Still wouldn’t say no to a free pig, though


9 responses to “There’s No Such Thing as a Free Pig

  1. Lucky you seeing a kingfisher!
    I hope that you’re feeling better and have a good weekend.

  2. I’m impressed, kingfisher in London (although I would expect one in your neck of the woods if anywhere ..)

  3. Those damned pigs are everyhwere. They’re supposed to be stress-busting squeezy things, but a former colleague of mine ripped the head off her pig in rage. It got rid of her stress though, but only works the once.

  4. They’d only have to innocently give give one to a militant Muslim commuter and we’ll end up with a protest in Trafalgar Square and pink squeezy pigs being burned on the streets of France. Mmmmmmmmm……..bacon.
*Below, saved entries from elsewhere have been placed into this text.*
/-- Opcode class 0x03 (02 R44). -/
def decodeClass03 (oper : Nat) (g m : BitVec 10) (a b c : BitVec 22) : Except DecodeError Instr :=
  match oper with
  | 0 =>
    checkMod (decide (m.extractLsb' 2 1 = 0)) <| withField (Ty.ofCode (m.extractLsb' 6 4)) fun ty => withField (Cmp.ofCode (m.extractLsb' 3 3)) fun cmp => withField (Comb.ofCode (m.extractLsb' 0 2)) fun comb => withOperands (Wd.decode g a b c) fun w => .icmp w ty cmp comb
  | 1 =>
    checkMod (decide (m.extractLsb' 4 2 = 0)) <| withField (Ty.ofCode (m.extractLsb' 6 4)) fun ty => withOperands (Wd.decode g a b c) fun w => .sel w ty (m.getLsbD 3) (m.extractLsb' 0 3)
  | 2 =>
    checkMod (decide (m.extractLsb' 0 6 = 0) && decide (m.extractLsb' 6 4 = 0)) <| withOperands (Wd.decode g a b c) fun w => .mov w
  | 3 =>
    checkMod (decide (m.extractLsb' 0 6 = 0) && decide (m.extractLsb' 6 4 = 0)) <| withOperands (WideWd.decode g a b c) fun w => .movi w
  | 4 =>
    checkMod (decide (m.extractLsb' 2 1 = 0) && decide (m.extractLsb' 6 4 = 0)) <| withField (Cmp.ofCode (m.extractLsb' 3 3)) fun cmp => withField (Comb.ofCode (m.extractLsb' 0 2)) fun comb => withOperands (Wd.decode g a b c) fun w => .pset w cmp comb
  | 5 =>
    checkMod (decide (m.extractLsb' 0 6 = 0) && decide (m.extractLsb' 6 4 = 0)) <| withOperands (Wd.decode g a b c) fun w => .p2v w
  | 6 =>
    checkMod (decide (m.extractLsb' 0 6 = 0) && decide (m.extractLsb' 6 4 = 0)) <| withOperands (Wd.decode g a b c) fun w => .v2p w
  | 7 =>
    checkMod (decide (m.extractLsb' 5 1 = 0)) <| withField (Ty.ofCode (m.extractLsb' 6 4)) fun ty => withField (LaneMode.ofCode (m.extractLsb' 0 2)) fun mode => withOperands (Wd.decode g a b c) fun w => .xlane w ty (m.extractLsb' 2 3) mode
  | 8 =>
    checkMod (decide (m.extractLsb' 2 4 = 0) && decide (m.extractLsb' 6 4 = 0)) <| withField (VoteForm.ofCode (m.extractLsb' 0 2)) fun form => withOperands (Wd.decode g a b c) fun w => .vote w form
  | 9 =>
    checkMod (decide (m.extractLsb' 0 6 = 0) && decide (m.extractLsb' 6 4 = 0)) <| withOperands (Wd.decode g a b c) fun w => .teamid w
  | _ => .error .unassignedOpcode

/-- Opcode class 0x04 (02 R44). -/
def decodeClass04 (oper : Nat) (g m : BitVec 10) (a b c : BitVec 22) : Except DecodeError Instr :=
  match oper with
  | 0 =>
    checkMod (decide (m.extractLsb' 0 6 = 0) && decide (m.extractLsb' 6 4 = 8)) <| withOperands (Wd.decode g a b c) fun w => .fadd w
  | 1 =>
    checkMod (decide (m.extractLsb' 0 6 = 0) && decide (m.extractLsb' 6 4 = 8)) <| withOperands (Wd.decode g a b c) fun w => .fsub w
  | 2 =>
    checkMod (decide (m.extractLsb' 0 6 = 0) && decide (m.extractLsb' 6 4 = 8)) <| withOperands (Wd.decode g a b c) fun w => .fmul w
  | 3 =>
    checkMod (decide (m.extractLsb' 0 6 = 0) && decide (m.extractLsb' 6 4 = 8)) <| withOperands (Wd.decode g a b c) fun w => .ffma w
  | 4 =>
    checkMod (decide (m.extractLsb' 0 6 = 0) && decide (m.extractLsb' 6 4 = 8)) <| withOperands (Wd.decode g a b c) fun w => .fmin w
  | 5 =>
    checkMod (decide (m.extractLsb' 0 6 = 0) && decide (m.extractLsb' 6 4 = 8)) <| withOperands (Wd.decode g a b c) fun w => .fmax w
  | 6 =>
    checkMod (decide (m.extractLsb' 2 1 = 0) && decide (m.extractLsb' 6 4 = 8)) <| withField (Cmp.ofCode (m.extractLsb' 3 3)) fun cmp => withField (Comb.ofCode (m.extractLsb' 0 2)) fun comb => withOperands (Wd.decode g a b c) fun w => .fcmp w cmp comb
  | 7 =>
    checkMod (decide (m.extractLsb' 2 4 = 0) && decide (m.extractLsb' 6 4 = 8)) <| withField (RMode.ofCode (m.extractLsb' 0 2)) fun rm => withOperands (Wd.decode g a b c) fun w => .frnd w rm
  | 8 =>
    checkMod (decide (m.extractLsb' 0 6 = 0) && decide (m.extractLsb' 6 4 = 0)) <| withOperands (Wd.decode g a b c) fun w => .fchk w
  | 9 =>
    checkMod (decide (m.extractLsb' 0 6 = 0) && decide (m.extractLsb' 6 4 = 0)) <| withOperands (Wd.decode g a b c) fun w => .fflags w
  | _ => .error .unassignedOpcode

/-- Opcode class 0x05 (02 R44). -/
def decodeClass05 (oper : Nat) (g m : BitVec 10) (a b c : BitVec 22) : Except DecodeError Instr :=
  match oper with
  | 0 =>
    checkMod (decide (m.extractLsb' 0 6 = 0) && decide (m.extractLsb' 6 4 = 9)) <| withOperands (Wd.decode g a b c) fun w => .dadd w
  | 1 =>
    checkMod (decide (m.extractLsb' 0 6 = 0) && decide (m.extractLsb' 6 4 = 9)) <| withOperands (Wd.decode g a b c) fun w => .dmul w
  | 2 =>
    checkMod (decide (m.extractLsb' 0 6 = 0) && decide (m.extractLsb' 6 4 = 9)) <| withOperands (Wd.decode g a b c) fun w => .dfma w
  | 3 =>
    checkMod (decide (m.extractLsb' 0 6 = 0) && decide (m.extractLsb' 6 4 = 9)) <| withOperands (Wd.decode g a b c) fun w => .dmin w
  | 4 =>
    checkMod (decide (m.extractLsb' 0 6 = 0) && decide (m.extractLsb' 6 4 = 9)) <| withOperands (Wd.decode g a b c) fun w => .dmax w
  | 5 =>
    checkMod (decide (m.extractLsb' 2 1 = 0) && decide (m.extractLsb' 6 4 = 9)) <| withField (Cmp.ofCode (m.extractLsb' 3 3)) fun cmp => withField (Comb.ofCode (m.extractLsb' 0 2)) fun comb => withOperands (Wd.decode g a b c) fun w => .dcmp w cmp comb
  | 6 =>
    checkMod (decide (m.extractLsb' 2 4 = 0) && decide (m.extractLsb' 6 4 = 9)) <| withField (RMode.ofCode (m.extractLsb' 0 2)) fun rm => withOperands (Wd.decode g a b c) fun w => .drnd w rm
  | _ => .error .unassignedOpcode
  5. Worcesterpark – there have been protests in Trafalgar square for the last 3 weekends in a row … I wondered what it was about. Disgruntled muslims, or maybe disgruntled zone 3-ites.
    Flighty & Claire – you’d be surprised what I see out of my office window. But no pigs, not even flying ones

  6. This isn’t related to the pig, I just read this on and it reminded me of some of the things I’ve read on your blog. I hope you will find it amusing, since you don’t have
    to experience the aggravation of living through it…or at least find some comfort in the fact that transportation incompetence isn’t limited to your small corner of the world.
    Conductor: Local, this is a 7 local. 33rd Street next.
    Loudspeaker: Attention Flushing-bound 7 train. You are not a local. You are an express train. Your next stop is 61st-Woodside. Now let the people in and close your doors.
    –Queensboro Plaza 7 station

  7. Rebecca – ha! Brilliant … almost worth being trapped on the wrong train for …

  8. I’m one of the lucky drowning in an avalanche of free crap. In the past month I have gotten 1 of those demonic pigs, an offensively orange umbrella, a tacky lime green insulated lunch bag with samples of a new fangled soya drink that contains far more sugar than one should consume in a week, and a free first class ticket to Manchester from Virgin. Why would I want to go to Manchester when I already have to cross zones?

  9. but a first class rail ticket to Manchester is worth actual money … oh no, hang on, you said Virgin … And besides, was it a return, or would you be stuck in Manchester for ever?